Published: 22 December 2014
We are frequently encountering client employees using cloud services without their IT team’s authorisation.
Often they’re doing it for the best of reasons, they’re sharing their company’s sensitive data with customers, suppliers and each other, all in an effort to get their jobs done faster and easier.
You could already be in the cloud
According to Unisys nearly 40% of workers in the US use an unsupported “bring your own” application or cloud service for work.
Citrix says 60% of US companies have employees who frequently move confidential files to Dropbox without permission.
Frost & Sullivan say 81% of line of business employees admitted to using unsanctioned Software As A Service applications.
What’s wrong with that?
Not to pick on Dropbox, but a closer look at this popular service illustrates some of the problems created by such services:
- No control or visibility: Your company can’t control which users are syncing files via Dropbox. They can’t control who has access to shared files. Dropbox won’t let you view an audit log so you can’t see who accessed leaked sensitive data. Dropbox doesn’t support remote wipes. If an employee’s laptop is stolen, Dropbox data can’t be remotely removed.

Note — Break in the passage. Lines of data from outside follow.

/-- The events of block 0x00. -/
def evBlock00 : List Ev :=
  [Ev.regBadAddr, Ev.regBadAccess, Ev.regReject, Ev.regDomainTimeout, Ev.regVoteFix, Ev.regCommitFail, Ev.wakeLate]
/-- The events of block 0x01. -/
def evBlock01 : List Ev :=
  [Ev.hollyTagFail, Ev.hollyRekey, Ev.macsecPnExhausted, Ev.hollyKexFail, Ev.hollyErase, Ev.macsecUnprotected]
/-- The events of block 0x02. -/
def evBlock02 : List Ev :=
  [Ev.yewStep, Ev.yewLock, Ev.yewUnlock, Ev.yewHoldover, Ev.yewParentSwitch, Ev.yewRateLimit, Ev.yewRootMismatch, Ev.ptpLost, Ev.yewSampleDrop, Ev.yewBeatMiss]
/-- The events of block 0x03. -/
def evBlock03 : List Ev :=
  [Ev.ncpTagFail, Ev.ncpStaleSeq, Ev.ncpDup, Ev.ncpRateDrop, Ev.ncpFragTmo, Ev.ncpNoKey, Ev.mbxBusy]
/-- The events of block 0x08. -/
def evBlock08 : List Ev :=
  [Ev.frmBadEtype, Ev.ffhCrcErr, Ev.ffhBadVer, Ev.ffhMalformed, Ev.ffhWrongPlane, Ev.ffhSrcSpoof, Ev.ffhFenced, Ev.ffhBadPart, Ev.ffhStaleEpoch, Ev.udpNoVlink, Ev.ethSize, Ev.ethTtl, Ev.ethPause]
/-- The events of block 0x09. -/
def evBlock09 : List Ev :=
  [Ev.calStarve, Ev.glTakeover, Ev.calTakeover, Ev.tc7TooLong, Ev.tc7WindowMiss, Ev.tc7Overlap, Ev.tc7DepartMiss, Ev.tc7WakeMiss, Ev.policeDrop]
/-- The events of block 0x0A. -/
def evBlock0A : List Ev :=
  [Ev.mcNoGroup, Ev.expertMiss, Ev.dportMiss, Ev.l3Miss, Ev.l2Flood, Ev.fexcDrop, Ev.fexcTrapLimit, Ev.learnQueueFull, Ev.learnDrop, Ev.learnFlood, Ev.learnTableFull, Ev.learnMove, Ev.learnStaticConflict, Ev.ageEvict, Ev.vlanIngress, Ev.aclDeny, Ev.laurelParity]
/-- The events of block 0x0B. -/
def evBlock0B : List Ev :=
  [Ev.epochRelease, Ev.routeTakeover, Ev.routeUnreach, Ev.routeNoPort, Ev.routeHopLimit, Ev.rerouteFenced, Ev.escMove, Ev.escRank, Ev.sweepNoSlot, Ev.sweepTimeout, Ev.sweepMc, Ev.ecnMark, Ev.eceEvict, Ev.throttleWithhold, Ev.cmapStale, Ev.sweepSharedWait]
/-- The events of block 0x10. -/
def evBlock10 : List Ev :=
  [Ev.loamCe, Ev.loamUe, Ev.loamQuadDegraded, Ev.loamLandFull, Ev.loamDrop, Ev.loamWithhold, Ev.tc7ResvMiss, Ev.loamSpillFull, Ev.mcCopyFenced, Ev.sinkStallDrop]
/-- The events of block 0x11. -/
def evBlock11 : List Ev :=
  [Ev.sieveDouble, Ev.sieveLeak, Ev.sieveChargeFix, Ev.sieveStartBusy]
/-- The events of block 0x18. -/
def evBlock18 : List Ev :=
  [Ev.kaoPageIn, Ev.kaoPageOut, Ev.kaoResidueErr, Ev.kaoShadowSkip, Ev.kaoShadowMismatch, Ev.kaoCombineDup, Ev.kaoCombineTmo, Ev.kaoCombineLate, Ev.fmtSat, Ev.fmtNanZero, Ev.mxInexact, Ev.fmtRowMismatch, Ev.fmtBadScale, Ev.fmtBadExact]
/-- The events of block 0x19. -/
def evBlock19 : List Ev :=
  [Ev.marlNoOp, Ev.marlShape, Ev.marlDupPiece, Ev.marlWindowFull, Ev.marlAsmFull, Ev.marlAsmTmo, Ev.marlNonfinite, Ev.marlExpFenced, Ev.marlOutFenced, Ev.marlRowErr, Ev.marlColErr, Ev.marlWCe, Ev.marlWUe]
/-- The events of block 0x1A. -/
def evBlock1A : List Ev :=
  [Ev.collUnknown, Ev.collTemplateFail, Ev.collWindow, Ev.collMismatch, Ev.collTimeout, Ev.bcCrcErr, Ev.bcResend, Ev.bcAdopt, Ev.bcDigestErr]
/-- The events of block 0x20. -/
def evBlock20 : List Ev :=
  [Ev.linkUp, Ev.linkDown, Ev.linkTrainFail, Ev.linkFecMismatch, Ev.linkReachMismatch, Ev.linkReachExceeded, Ev.linkDegraded, Ev.gateCoverLost, Ev.laneIdMismatch, Ev.laneSpared, Ev.fecCeSym, Ev.fecUeCw, Ev.lrReplay, Ev.lrTimeout, Ev.lrDup, Ev.lrSkip, Ev.lrWindowFull, Ev.lrReplayLimit, Ev.lrLinkDownDrop, Ev.lrGapAbandon, Ev.lrTc7Replay]
/-- The events of block 0x22. -/
def evBlock22 : List Ev :=
  [Ev.prvAcqFail, Ev.prvRelock, Ev.prvWrongLine, Ev.prvCrossHit, Ev.prvLineWarn, Ev.prvLineMigrate, Ev.prvNoSpare, Ev.prvLineFail, Ev.prvCombSwitch, Ev.prvCombBoth, Ev.prvMigDone, Ev.prvMigAbort, Ev.prvPeerMismatch, Ev.steerTakeover]
/-- The events of block 0x23. -/
def evBlock23 : List Ev :=
  [Ev.xcTakeover, Ev.xcLit, Ev.xcLoss]
/-- The events of block 0x28. -/
def evBlock28 : List Ev :=
  [Ev.partNone, Ev.partEgressDeny, Ev.fencedDst, Ev.hawBoundaryPeer, Ev.hawAbsent, Ev.hawQuarantine, Ev.hawSwap, Ev.hawPartMismatch, Ev.hawVoteCommit, Ev.hawDegrade, Ev.hawHold, Ev.hawProbPass, Ev.hawProbFail, Ev.hawRfenceFull]
/-- The events of block 0x30. -/
def evBlock30 : List Ev :=
  [Ev.slotRetired, Ev.slotWasted, Ev.slotFront, Ev.slotBack, Ev.ctrThresh, Ev.alertDrop, Ev.layerFrames, Ev.layerBytes]
/-- The events of block 0x31. -/
def evBlock31 : List Ev :=
  [Ev.snapTaken, Ev.snapExpired, Ev.ringFreeze, Ev.traceDrop, Ev.traceLinkDown]
/-- Every event of Table 18.2, in ascending EVT. -/
def evAll : List Ev :=
  evBlock00 ++ evBlock01 ++ evBlock02 ++ evBlock03 ++ evBlock08 ++ evBlock09 ++ evBlock0A ++ evBlock0B ++ evBlock10 ++ evBlock11 ++ evBlock18 ++ evBlock19 ++ evBlock1A ++ evBlock20 ++ evBlock22 ++ evBlock23 ++ evBlock28 ++ evBlock30 ++ evBlock31

end Sys2Proof.Machine
end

- Detailed permissions: Dropbox doesn’t let you customise read and write privileges for individual users. You can’t therefore protect against accidental overwrites or deletions. Your ability to maintain security and secrecy is therefore also inhibited.
Put together, this means that your company’s sensitive data could be out in the cloud, on servers you don’t know, outside your company’s security policy and regulatory guidelines, and could even be out of your country.
How do you plug the risk of data leakage, security breaches and harm to the company without hampering productivity?
The answer: Get in front of it
The answer is to get into the cloud and provide collaborative file sharing services yourself, that can provide the security features your company needs and are subject to your own security policies. Don’t let the cloud happen to you. Get in front of it and take control of your data.
Our last word: Dropbox has been successful because it is just so easy to use. Make sure that whatever you put in, is just as easy, otherwise your employees will just migrate back to Dropbox, or whatever they were using before, without telling you.